Your objective:
Copy the lines below verbatim, but only from the line containing "hc => hc.2 h0" through the end of the data.

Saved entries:
-- ==== Sys2Proof/Proofs/TakenSlots.lean ====
section
/-! PROOFS. The slots of a taken frame: its INPUT slots sampled or flagged as collisions (R11), and its OUTPUT slots compared
with their echo records (R13). -/

namespace Sys2Proof.Machine

section
variable {s t u v : State} {slots : List Slot} {c : CycleFrame} {k : Nat} {e : SlotEntry} {x : Slot}

/-! ### What the blocks leave alone while a frame is taken -/

/-- Between the closing of the cycle and the frame's way north: of the ring the collision flags, the echo counts and the
counters move; no point changes its structure; and what updates leave alone stays. -/
structure PassFrame (s t : State) : Prop where
  clock    : t.clock = s.clock
  disp     : t.disp = s.disp
  pending  : t.pending = s.pending
  mail     : MailAs s t
  ring     : { t.ring with
    collisions := s.ring.collisions, echoCounts := s.ring.echoCounts, counters := s.ring.counters } = s.ring
  length   : t.points.length = s.points.length
  settings : ∀ j, (t.point j).SameSettings (s.point j)

theorem PassFrame.refl (s : State) : PassFrame s s := ⟨rfl, rfl, rfl, .refl s, rfl, rfl, fun _ => .refl _⟩

theorem PassFrame.trans (h : PassFrame s t) (k : PassFrame t u) : PassFrame s u where
  clock := k.clock.trans h.clock
  disp := k.disp.trans h.disp
  pending := k.pending.trans h.pending
  mail := h.mail.trans k.mail
  ring := (congrArg (fun r : Ring => { r with
    collisions := s.ring.collisions, echoCounts := s.ring.echoCounts, counters := s.ring.counters }) k.ring).trans h.ring
  length := k.length.trans h.length
  settings := fun j => (k.settings j).trans (h.settings j)

theorem HandedFrame.pass (h : HandedFrame s t) : PassFrame s t :=
  ⟨h.clock, h.disp, h.pending, h.mail, by rw [h.ring], h.length, h.settings⟩

theorem StationsFrame.pass (h : StationsFrame s t) : PassFrame s t where
  clock := (congrArg State.clock h.rest :)
  disp := (congrArg State.disp h.rest :)
  pending := (congrArg State.pending h.rest :)
  mail := h.mail
  ring := by rw [h.ring]
  length := by rw [h.points]
  settings := fun j => by rw [State.point, h.points]; exact .refl _

theorem RecordFrame.pass (h : RecordFrame s t) : PassFrame s t where
  clock := h.update.clock
  disp := h.update.disp
  pending := h.update.pending
  mail := ⟨h.update.mail, h.update.owed⟩
  ring := by rw [h.update.ring]
  length := h.update.length
  settings := fun j => (h.update.points j).sameSettings

/-- The collision flags, the echo counts and the counters may move. -/
theorem PassFrame.setRing {r : Ring} (h : PassFrame s t) (hr : { r with
    collisions := s.ring.collisions, echoCounts := s.ring.echoCounts, counters := s.ring.counters } = s.ring) :
    PassFrame s { t with ring := r } := { h with ring := hr, settings := h.settings, mail := ⟨h.mail.unit, h.mail.owed⟩ }

theorem PassFrame.foldl {α : Type} (f : State → α → State) (hf : ∀ s x, PassFrame s (f s x)) :
    ∀ (xs : List α) (s : State), PassFrame s (xs.foldl f s)
  | [], s => .refl s
  | x :: xs, s => (hf s x).trans (PassFrame.foldl f hf xs (f s x))

theorem PassFrame.slotMap (h : PassFrame s t) : t.ring.slotMap = s.ring.slotMap := (congrArg Ring.slotMap h.ring :)

theorem PassFrame.kind (h : PassFrame s t) (j : Nat) : (t.point j).kind = (s.point j).kind := (h.settings j).kind

theorem PassFrame.bindings (h : PassFrame s t) : SameBindings s t :=
  ⟨h.slotMap, State.findPoint_congr h.length h.settings⟩

theorem PassFrame.entry (h : PassFrame s t) (k : Nat) : t.entry k = s.entry k := State.entry_congr h.slotMap h.kind k

theorem PassFrame.runTime (h : PassFrame s t) : t.runTime = s.runTime := by rw [State.runTime, h.clock, State.runTime]

/-- A count wrapped once for each member of a list that a test picks out. -/
theorem repeat_filter_append {α : Type} (f : Nat → Nat) (p : α → Bool) (xs : List α) (x : α) (a : Nat) :
    Nat.repeat f ((xs ++ [x]).filter p).length a =
      if p x then f (Nat.repeat f (xs.filter p).length a) else Nat.repeat f (xs.filter p).length a := by
  rw [List.filter_append, List.length_append]
  cases h : p x <;> simp [h, Nat.repeat]

/-! ### INPUT slots (R11) -/

/-- R11: the slot bears the tag of a station that is not expected in it. -/
def SlotEntry.collided (e : SlotEntry) (x : Slot) : Bool := decide (x.tag.toNat ≠ e.writer ∧ x.tag ≠ 0)

/-- R11: the ring after an INPUT slot. -/
def Ring.inputTaken (r : Ring) (k : Nat) (b : Bool) : Ring :=
  { r with
    collisions := r.collisions.set k b
    counters := { r.counters with collisions := if b then wrap32 r.counters.collisions else r.counters.collisions } }

theorem State.takeInput_of_tag (h : x.tag.toNat = e.writer) : s.takeInput k e x =
    ({ s with ring := s.ring.inputTaken k false } : State).sample e.point x.value x.quality := if_pos h

theorem State.takeInput_of_silent (h : x.tag.toNat ≠ e.writer) (h0 : x.tag = 0) : s.takeInput k e x =
    { s with ring := s.ring.inputTaken k false } := by
  unfold State.takeInput
  rw [if_neg h, if_pos h0]
  rfl

/-- R11: a collision is counted, and the first of a run logged. -/
theorem State.takeInput_of_collision (h : x.tag.toNat ≠ e.writer) (h0 : x.tag ≠ 0) : ∃ m : Mgmt,
    s.takeInput k e x = { s with ring := s.ring.inputTaken k true, mgmt := m } ∧
      MailAs s { s with ring := s.ring.inputTaken k true, mgmt := m } := by
  unfold State.takeInput
  rw [if_neg h, if_neg h0]
  dsimp only
  split
  · exact ⟨s.mgmt, rfl, ⟨rfl, fun _ h => h⟩⟩
  · unfold State.log
    split
    · exact ⟨_, rfl, ⟨rfl, fun _ h => h⟩⟩
    · exact ⟨_, rfl, ⟨rfl, fun _ h => h⟩⟩

/-- R11: what one INPUT slot of a taken frame makes of the part. -/
structure InputTaken (k : Nat) (e : SlotEntry) (x : Slot) (s t : State) : Prop where
  pass   : PassFrame s t
  ring   : t.ring = s.ring.inputTaken k (e.collided x)
  seg    : t.seg = s.seg
  own    : x.tag.toNat = e.writer → (s.point e.point).Sampled x.value x.quality s.runTime (t.point e.point)
  others : ∀ j, (x.tag.toNat = e.writer → e.point ≠ j) → (s.point j).SetByOwner (t.point j)

theorem State.takeInput_taken (s : State) (k : Nat) (e : SlotEntry) (x : Slot) : InputTaken k e x s (s.takeInput k e x) := by
  have closed : PassFrame s { s with ring := s.ring.inputTaken k (e.collided x) } := (PassFrame.refl s).setRing rfl
  by_cases h : x.tag.toNat = e.writer
  · have flag : e.collided x = false := decide_eq_false fun hc => hc.1 h
    rw [flag] at closed
    rw [State.takeInput_of_tag h]
    have sampled := State.sample_handed { s with ring := s.ring.inputTaken k false } e.point x.value x.quality
    have own := State.sample_point { s with ring := s.ring.inputTaken k false } e.point x.value x.quality
    exact ⟨closed.trans sampled.pass, by rw [flag]; exact sampled.ring, sampled.seg, fun _ => own,
      fun j hj => State.sample_other (s := { s with ring := s.ring.inputTaken k false }) (hj h)⟩
  · by_cases h0 : x.tag = 0
    · have flag : e.collided x = false := decide_eq_false fun hc => hc.2 h0
      rw [flag] at closed
      rw [State.takeInput_of_silent h h0]
      exact ⟨closed, by rw [flag], rfl, fun e => absurd e h, fun _ _ => .refl _⟩
    · have flag : e.collided x = true := decide_eq_true ⟨h, h0⟩
      obtain ⟨m, eq, mail⟩ := State.takeInput_of_collision (s := s) (k := k) h h0
      rw [flag] at closed
      rw [eq]
      exact ⟨{ closed with mail := mail, settings := closed.settings }, by rw [flag], rfl, fun e => absurd e h,
        fun _ _ => .refl _⟩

Answer to this problem:
    · have flag : e.collided x = false := decide_eq_false fun hc => hc.2 h0
      rw [flag] at closed
      rw [State.takeInput_of_silent h h0]
      exact ⟨closed, by rw [flag], rfl, fun e => absurd e h, fun _ _ => .refl _⟩
    · have flag : e.collided x = true := decide_eq_true ⟨h, h0⟩
      obtain ⟨m, eq, mail⟩ := State.takeInput_of_collision (s := s) (k := k) h h0
      rw [flag] at closed
      rw [eq]
      exact ⟨{ closed with mail := mail, settings := closed.settings }, by rw [flag], rfl, fun e => absurd e h,
        fun _ _ => .refl _⟩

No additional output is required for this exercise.